Откуда было знать Лобачевскому, что с этим самым Фуссом, непременным секретарем Академии наук, членом германской, шведской и датской академий, ему придется в будущем иметь дело…
Григорий Иванович стремился развить в юноше критическое чутье, творческую смелость; не старался опорочить академиков, а просто ставил их на то место в истории науки, какое они заслужили.
В Казани ждут не дождутся профессора Бартельса, учителя Гаусса. Говорят, Бартельса рекомендовал Румовскому академик Фусс Николай Иванович. А Фуссу — сам Гаусс. Бартельса еще нет в Казани, а его уже возвели в почетные члены университета, складывают о нем легенды. Якобы Лаплас на вопрос, кто первый математик Германии, ответил: «Бартельс, потому что Гаусс — первый математик мира». Не окажется ли свет знаменитого Бартельса подобным отраженному свету луны?..
Вскоре, однако, Лобачевский лишился своего сурового наставника Карташевского. Произошло это так.
Захватив руководство гимназией и университетом, Илья Федорович Яковкин из ничтожества превратился в первое лицо во всем Казанском учебном округе. Илья Федорович сразу же раскусил попечителя Руновского, безвольного, равнодушного к делам старика. Как скажет Яковкин, так и будет. Постепенно Илья Федорович уверовал в свои административные и ученые таланты. Сделавшись полновластным хозяином и уяснив, что дряхлого Румовского можно не бояться, он перестал считаться с мнением членов совета, установил в университете полицейский режим, требовал, чтобы все беспрекословно исполняли его волю. Университета Илья Федорович не кончал и понятия об университетских порядках не имел. Все подчиненные стали казаться ему ничтожествами, людьми недостойными. Но волей-неволей приходилось считаться с талантливым преподавателем Карташевским, который знал свой предмет в совершенстве и облагал столь высокой, изысканной культурой, какая Илье Федоровичу и не снилась. На первых порах Яковкин вынужден был писать Румовскому, что Карташевский «в знании всех частей математики, а особливо частей высшей, отмечен как по счастливым дарованиям своим, так и по продолжаемому всегда старанию усовершенствовать все оное чтением и опытностью».
Если бы старый Румовский обладал проницательностью, ему не нужно было бы выписывать профессоров из Германии: Карташевский и Запольский по уму и образованности намного превосходили своих немецких коллег. Во всяком случае, они имели больше права на профессорское звание, нежели Яковкин или прибывший вскоре из-за границы Броннер.
В те времена каждый университет представлял из себя своеобразное «государство» в государстве: имел свой суд, свою полицию, свою печать, больницу и даже свою церковь. Со времен Ломоносова в высших учебных заведениях установился демократический дух, и даже царское правительство вынуждено было с этим считаться.

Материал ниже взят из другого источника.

/-- A consumer without a producer that has retired; READY when it was the last (R213, R216). -/
def retireFor (c : Chip) (name : BitVec 26) (gen : BitVec 8) (i : Nat) : Chip :=
  let left := (eventAt c i).info.prods.filter (· != (name, gen))
  let c := modEvent c i fun e => { e with pend := BitVec.ofNat 8 left.length, info := { e.info with prods := left } }
  if left.isEmpty then makeReady c i else c

/-- A thing done to the table in the cycle in which a job has ended (R216, R217). -/
def tableAct (m : Memory) (c : Chip) (a : TableAct) : Chip :=
  match a with
  | .drop name gen part =>
    if isLocal c name then
      if (eventAt c (evIdx name)).gen = gen then lower m c (evIdx name) 1 else c
    else sendKiln c name part (.fdrop 1 false)
  | .retired name gen => (consumersOf c name gen).foldl (fun c i => retireFor c name gen i) c
  | .failed name gen => (consumersOf c name gen).foldl (fun c i => endBad c i sFAILED none) c
  | .undefine part first bits => undefineRegion m c part first bits

/-- A COUNTER freed: its waiters get their answer, and the consumers that waited for it go on (R213, R214). -/
def freeCounter (c : Chip) (i : Nat) : Chip :=
  let e := eventAt c i
  tableNext (notify { c with events := sput c.events i { Event.blank with gen := e.gen } } i) (.retired (localName c i) e.gen)

/-- The drop of n references to a local entry; a DROP word makes a COUNTER FREE (R214, R216). -/
def dropRefs (m : Memory) (c : Chip) (i n : Nat) (word : Bool) : Chip :=
  if word && (eventAt c i).state == sCOUNTER then freeCounter c i else lower m c i n

/-- SIGEV or EVSIG at a local entry (R214); false when the entry takes none. -/
def signalAt (c : Chip) (i n : Nat) : Bool × Chip :=
  let e := eventAt c i
  if e.state = sCOUNTER then
    let v := e.cval + BitVec.ofNat 32 n
    let c := notify (modEvent c i fun e => { e with cval := v }) i
    (true, if e.cval = 0 ∧ v ≠ 0 then tableNext c (.retired (localName c i) e.gen) else c)
  else if reusable e then
    let e' : Event := { Event.blank with gen := e.gen + 1, state := sCOUNTER, cval := BitVec.ofNat 32 n }
    (true, notify { c with events := sput c.events i e' } i)
  else (false, c)

/-! ## Streams that wait (R203, R207, R223) -/

/-- A stream has an event that is WAITING, READY or RUNNING, or a copy that has not completed (R207). -/
def streamBusy (c : Chip) (n : Nat) : Bool :=
  decide ((streamAt c n).copies ≠ 0) || c.events.any fun (_, e) =>
    e.stream.toNat == n && (e.state == sWAITING || e.state == sREADY || e.state == sRUNNING)

/-- A stream enters a state, with its trace record (R203, R263). -/
def toState (c : Chip) (n : Nat) (st : Fin 7) (code : Nat) : Chip :=
  let x := streamAt c n
  let wait := if st = 0 ∨ st = 5 ∨ st = 6 then StreamWait.none else x.wait
  let c := modStream c n fun x => { x with state := st, code := BitVec.ofNat 8 code, wait := wait }
  let c := if st = 6 then msix c x.part.toNat 1 else c
  trace c (partCore c x.part.toNat) 1 8 (n + st.val * 2 ^ 6 + code * 2 ^ 9) none

/-- The condition of a WAITING stream: it holds, it does not yet, or its producer has failed (R207). -/
inductive Cond where
  | yes | no | bad
deriving DecidableEq, Repr

def streamCond (c : Chip) (n : Nat) : Cond :=
  match (streamAt c n).wait with
  | .none => .yes
  | .waitev prod cons =>
    let e := eventAt c (evIdx prod)
    if !isLocal c prod then .no
    else if e.state = sFAILED ∨ e.state = sRECLAIMED then .bad
    else if e.state = sDONE ∨ (e.state = sCOUNTER ∧ cons.toNat ≤ e.cval.toNat) then .yes
    else .no
  | .fence => if streamBusy c n then .no else .yes
  | .handover => .no

/-- A WAITING stream goes on behind its word. -/
def streamOn (c : Chip) (n : Nat) : Chip :=
  after (modStream (toState c n 1 0) n fun x => { x with wait := .none, pc := x.pc + 256 }) 0 .fetch

/-- A WAITING stream goes on behind its word when its condition holds (R203). -/
def pokeStream (c : Chip) (n : Nat) : Chip :=
  if (streamAt c n).state = 2 then
    match streamCond c n with
    | .yes => streamOn c n
    | .bad => toState c n 6 0x07
    | .no => c
  else c

/-- No stream of higher PRIO holds a job that is READY or RUNNING (R224). -/
def mayResume (c : Chip) (n : Nat) : Bool :=
  !c.events.any fun (_, e) => (e.state == sREADY || e.state == sRUNNING)
    && decide ((streamAt c n).prio.toNat < (streamAt c e.stream.toNat).prio.toNat)

/-- The streams that are saved and may go on, and those that wait, looked at (R203, R224). -/
def pokeStreams (c : Chip) : Chip :=
  c.streams.foldl (fun c (n, x) =>
    if x.state = 2 then pokeStream c n
    else if x.state = 4 ∧ !x.resuming ∧ mayResume c n then
      if h : n < 64 then after (modStream c n fun x => { x with resuming := true }) 0 (.streamResume ⟨n, h⟩) else c
    else c) c

/-! ## Pushes (R42, R216, R218, R222) -/

/-- The entries that a mailbox holds or will hold. -/
def boxCount (c : Chip) (core mb : Nat) : Nat := (c.events.filter fun (_, e) => e.info.queued == some (core, mb)).length

/-- A core is fenced (R253). -/
def fenced (c : Chip) (core : Nat) : Bool := bit (dev c (rFence (core / 64))).toNat (core % 64)

/-- A worker block runs a job's template, for its partition (R210). -/
def runsTemplate (c : Chip) (e : Event) (x : Warp) (g : Fin 256) : Bool :=
  gValid c g.val && gWorker c g.val && gTemplate c g.val == e.tpl.toNat && x.part == e.info.part

/-- A core other than one runs a job's template, whether or not it takes pushes (R225). -/
def runsElsewhere (c : Chip) (e : Event) (core : Nat) : Bool :=
  c.warps.any fun (w, x) => coreOf w != core && x.block.any fun g => runsTemplate c e x g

Издания университета не подлежали цензуре. Все должностные лица, начиная с преподавателей и кончая ректором, избирались советом.
Яковкин не желал, чтобы его избирали; он решил утвердиться навсегда. Воспитанник Московского университета, где сохранились еще ломоносовские традиции, Карташевский восстал против единоличной диктатуры Яковкина, обвинив его в нарушении устава, подписанного царем. Григория Ивановича поддержали другие члены совета. Уверенный в полной безнаказанности, Яковкин состряпал «дело» против Карташевского и его единомышленников, приписав им «бунт» против своей особы.
Григорий Иванович не нашел нужным оправдываться перед попечителем и молча подал в отставку. Его уволили как «проявившего дух неповиновения и несогласия». Так университет лишился самого талантливого своего преподавателя. Карташевский уехал в Петербург, где его ждала видная карьера на административном поприще.
Несправедливость, которую Яковкин проявил по отношению к Григорию Ивановичу, произвела на Лобачевского сильное впечатление. Он проникся чувством острой неприязни и к директору и к его соглядатаю Петру Кондыреву. Почему судьба людей, по-настоящему преданных науке, рожденных для нее, зависит вот от таких изворотливых, злых, как Яковкин? Почему бы действительному статскому советнику и кавалеру Степану Яковлевичу Румовскому не проявить столь же чуткое внимание к судьбе Карташевского, какое в свое время проявил к сыну бедного священника великий Ломоносов?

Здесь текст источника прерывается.